Этот вопрос обретал субъективный характер, поскольку цель — создание Великой Румынии, венчающее вековую цель национального проекта, — для большинства представителей Молодого поколения исключал всякий отстраненный, объективный подход, всякую экстерриториальность мысли. Пламенная самоидентификация с национальной идеей казалась соразмерной той великой задаче, которая, как заявляло Молодое поколение, была на него возложена. Нам придется создавать «великую культуру», отчеканивает Элиаде в «Духовном пути». Но как трактовать само это понятие? В универсалистском духе Просвещения, как задачу формирования условий, направленных на создание более гуманного мира? Или в том смысле, в каком оно было близко немецким романтикам? На самом деле весь этот культуралистский пафос определяется не столько желанием достичь идеал свободы и независимости, сколько стремлением укоренить трансцендентальную легитимность государства в незыблемой сфере — сфере «духа», немецкого
Таким образом, один из аспектов субъективизации национального вопроса — это идентификация.
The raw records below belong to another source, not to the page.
/-! ### The codec's laws -/

/-- R90: (a) decoding an encoded valid tag gives it back, in any context; (b) every 2-byte body is the encoding of what it
decodes to, and of no other valid tag. -/
def Obligations.TagRoundTrips : Prop :=
  (∀ (t : VlanTag) (ctx : ErrCtx), t.vid.toNat ≤ 4095 →
    ∃ b, tagEncode t ctx = .ok b ∧ tagDecode b ctx = .ok t) ∧
  (∀ (b : List Byte) (ctx : ErrCtx), b.length = 2 →
    ∃ t, tagDecode b ctx = .ok t ∧ t.vid.toNat ≤ 4095 ∧ tagEncode t ctx = .ok b ∧
      ∀ u : VlanTag, u.vid.toNat ≤ 4095 → tagEncode u ctx = .ok b → u = t)

/-- R89: the INVALID_VLAN_ID branch of tagDecode is unreachable, and tagDecode fails only with MALFORMED_TAG, and only
when the input is not 2 bytes: twelve masked bits never exceed 4095. -/
def Obligations.TagDecodeFailsOnlyOnLength : Prop :=
  (∀ num : Half, (num &&& 0x0FFF#16).toNat ≤ 4095) ∧
  ∀ (b : List Byte) (ctx : ErrCtx) (e : CodecError),
    tagDecode b ctx = .error e ↔ b.length ≠ 2 ∧ e = { code := .malformedTag, ctx := ctx }

/-- R98, R103: frameDecode fails with FRAME_TOO_SHORT exactly below the minimum of the detected tag depth, with that
depth's context, and with nothing else. -/
def Obligations.FrameDecodeFailsExactlyWhenTooShort : Prop :=
  ∀ (b : List Byte) (e : CodecError),
    frameDecode b = .error e ↔
      (b.length < 14 ∧ e = { code := .frameTooShort, ctx := .none }) ∨
      (14 ≤ b.length ∧ b.length < 18 ∧ b[12]? = some 0x81 ∧ b[13]? = some 0x00 ∧
        e = { code := .frameTooShort, ctx := .customer }) ∨
      (14 ≤ b.length ∧ b.length < 22 ∧ b[12]? = some 0x88 ∧ b[13]? = some 0xA8 ∧
        e = { code := .frameTooShort, ctx := .service })

/-- R106, R107, R108: frameEncode fails exactly on inconsistent tagging, which comes first, or on a present tag whose VID
exceeds 4095, the service tag before the customer tag. -/
def Obligations.FrameEncodeFailsExactly : Prop :=
  ∀ (f : Frame) (e : CodecError),
    frameEncode f = .error e ↔
      (f.stag ≠ none ∧ f.ctag = none ∧ e = { code := .inconsistentTagging, ctx := .none }) ∨
      (f.ctag ≠ none ∧ (∃ t, f.stag = some t ∧ 4095 < t.vid.toNat) ∧ e = { code := .invalidVlanId, ctx := .service }) ∨
      ((∀ t, f.stag = some t → t.vid.toNat ≤ 4095) ∧ (∃ t, f.ctag = some t ∧ 4095 < t.vid.toNat) ∧
        e = { code := .invalidVlanId, ctx := .customer })

/-- R104, R105: the length of an encoded frame is 14, plus 4 for each tag present, plus the payload's length. -/
def Obligations.EncodedFrameLength : Prop :=
  ∀ (f : Frame) (b : List Byte), frameEncode f = .ok b →
    b.length = 14 + (if f.stag = none then 0 else 4) + (if f.ctag = none then 0 else 4) + f.payload.length

/-- R111: for every Frame that is consistently tagged, whose present tags have vid <= 4095, and that is not an Untagged
frame with a TPID value as its EtherType, decoding the encoding gives the Frame back. -/
def Obligations.FrameRoundTrips : Prop :=
  ∀ f : Frame, f.consistentlyTagged → validTag f.ctag → validTag f.stag → ¬ f.masqueraded →
    ∃ b, frameEncode f = .ok b ∧ frameDecode b = .ok f

/-- R112: for every byte sequence that decodes, re-encoding reproduces it exactly when it is not the case that it has the
QinQ TPID at offset 12 and an inner TPID other than 81 00. -/
def Obligations.ReencodingReproducesInput : Prop :=
  ∀ (b : List Byte) (f : Frame), frameDecode b = .ok f →
    (frameEncode f = .ok b ↔
      ¬ (b[12]? = some 0x88 ∧ b[13]? = some 0xA8 ∧ ¬ (b[16]? = some 0x81 ∧ b[17]? = some 0x00)))

/-- R111, at the register level: when FRAME_ENCODE completes without error on registers that do not hold a masqueraded
frame, a FRAME_DECODE issued next completes without error and leaves the addresses, tags, EtherType and payload as they
were; the fields of an absent tag read 0 afterwards. -/
def Obligations.RegisterRoundTrip : Prop :=
  ∀ s t : State,
    ¬ (s.ctag.present = false ∧ s.stag.present = false ∧ (s.etype = 0x8100#16 ∨ s.etype = 0x88A8#16)) →
    exec .frameEncode s = .next t → t.status.err = false →
    ∃ u, exec .frameDecode (issue t (encode .frameDecode)) = .next u ∧ u.status.err = false ∧ u.status.done = true ∧
      u.dstHi = s.dstHi ∧ u.dstLo = s.dstLo ∧ u.srcHi = s.srcHi ∧ u.srcLo = s.srcLo ∧ u.etype = s.etype ∧
      u.ctag = (if s.ctag.present then s.ctag else TagReg.zero) ∧
      u.stag = (if s.stag.present then s.stag else TagReg.zero) ∧
      u.plen = s.plen ∧ ∀ k, Memory.read u.pbuf k = Memory.read s.pbuf k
Второй аспект определялся тем обстоятельством, что возвышение Румынии в ранг полноправного субъекта собственной истории, совсем недавно подтвержденное соответствующими международными договорами, довольно быстро было поставлено под вопрос. Интеллектуальную элиту охватило мучительное ощущение невозможности руководить историческими судьбами родины. Действительно, ситуацию можно было определить как трагическую, поскольку страстное стремление ощутить себя подобным субъектом сочеталось с полным отсутствием атрибутов такового. Прежде всего, весьма шатким представлялось единство государства. Несмотря на систематически проводимую центром политику «румынизации», этому единству, казалось, существовали внутренняя и внешняя угрозы. Изнутри ему угрожали новые этнические меньшинства, а также сопротивление бессарабского и трансильванского регионализмов; извне — враждебные соседние державы. Отметим также, что чувство нестабильности обострялось социальной пропастью между тонким слоем урбанизированной элиты и остальным населением. Ко всему этому добавлялись проступавшие сквозь лакировку националистской пропаганды реалии — неустранимая экономическая зависимость (как результат практического отсутствия национального капитала) и незначительная свобода маневра в области внешней политики (вследствие ограничений, накладываемых геостратегическим положением).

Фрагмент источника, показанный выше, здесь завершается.